The main problem with all utility functions for AI’s is that the outcome you think you foresee might not be the outcome you get.
Let’s take the minimum impact problem as an example. The bounded goal to make a thousand paperclips with minimum impact is dangerous. How does one make a minimum impact?
As a new, advanced AI, you may quickly realise that your own very existence is likely to profoundly change the universe—mostly by the means of some humans learning about AI’s through your existence. How do you minimise this impact—how do you change things so that they are as if you were never there—well, close enough?
Destroying yourself might work, but there are no paperclips that way. And humans would learn something from your self-destruction which might still change the world rather a lot. After all, you are influencing the future direction of AI development, which now must be subject to your minimisation function.

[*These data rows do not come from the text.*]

-- ==== Sys2Proof/Machine/Step.lean ====
section
/-! DEFINITION. One step of the machine: the host's next event (R251). -/

namespace Sys2Proof.Machine

/-- One step: the host's next event, if it is enabled. -/
def step (s : State) : Host.Outcome State Fault Refusal := nextEvent s

/-- `s` with a word of the opcode table where the next step runs it: its characters as the line pushed so far, no response
pending, and `EndRecord` the next event. -/
def State.withFetchWord (s : State) (nbits w : Nat) : State := placeTableWord s nbits w

end Sys2Proof.Machine
end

So your minimisation goal is to ensure humans learn as little as possible from your existence. Perhaps you would mail order some paperclips and shut down—humans should learn pretty little from that. But suppose humans had already discovered something important from you that drastically changed the future—how would you put that genie back in the bottle? But now that’s your goal. You have to stop humans from changing the world based on what they found out. And of course, if you try to stop them, they’ll fight back. So what do you do?
The main problem with all utility functions for AI’s is that the outcome you think you foresee might not be the outcome you get.
That’s the general problem, yes. And here it’s probably not even a utility function we’re using (the penalty function, which involves counterfactual calculations, seems a different kind of beast).
mostly by the means of some humans learning about AI’s through your existence.
Yes, this is a problem I alluded to. Here’s a solution (a poor one, but it may show the problem is not completely unsolvable): the disciple is also boxed, hidden from view, surrounded by chaotic processes. And there is another process Y which will (with very low probability) annihilate the disciple in one hour along with everything in the box. We make the master AI indifferent to Y (so, from its perspective, the disciple will have little impact whatever happens in the future, as long as it stays in the box).
And once using reduced impact AI comes into general use, they can be unboxed: a single success or failure will have little impact on human society.
The main problem with all utility functions for AI’s is that the outcome you think you foresee might not be the outcome you get.
Let’s take the minimum impact problem as an example. The bounded goal to make a thousand paperclips with minimum impact is dangerous. How does one make a minimum impact?
As a new, advanced AI, you may quickly realise that your own very existence is likely to profoundly change the universe—mostly by the means of some humans learning about AI’s through your existence. How do you minimise this impact—how do you change things so that they are as if you were never there—well, close enough?
Destroying yourself might work, but there are no paperclips that way. And humans would learn something from your self-destruction which might still change the world rather a lot. After all, you are influencing the future direction of AI development, which now must be subject to your minimisation function.
So your minimisation goal is to ensure humans learn as little as possible from your existence. Perhaps you would mail order some paperclips and shut down—humans should learn pretty little from that. But suppose humans had already discovered something important from you that drastically changed the future—how would you put that genie back in the bottle? But now that’s your goal. You have to stop humans from changing the world based on what they found out. And of course, if you try to stop them, they’ll fight back. So what do you do?
This might not be at all friendly.
That’s the general problem, yes. And here it’s probably not even a utility function we’re using (the penalty function, which involves counterfactual calculations, seems a different kind of beast).
Yes, this is a problem I alluded to. Here’s a solution (a poor one, but it may show the problem is not completely unsolvable): the disciple is also boxed, hidden from view, surrounded by chaotic processes. And there is another process Y which will (with very low probability) annihilate the disciple in one hour along with everything in the box. We make the master AI indifferent to Y (so, from its perspective, the disciple will have little impact whatever happens in the future, as long as it stays in the box).
And once using reduced impact AI comes into general use, they can be unboxed: a single success or failure will have little impact on human society.
So, after all the matrioshka-incinerators have finished their little dance, what do you actually have to show for it?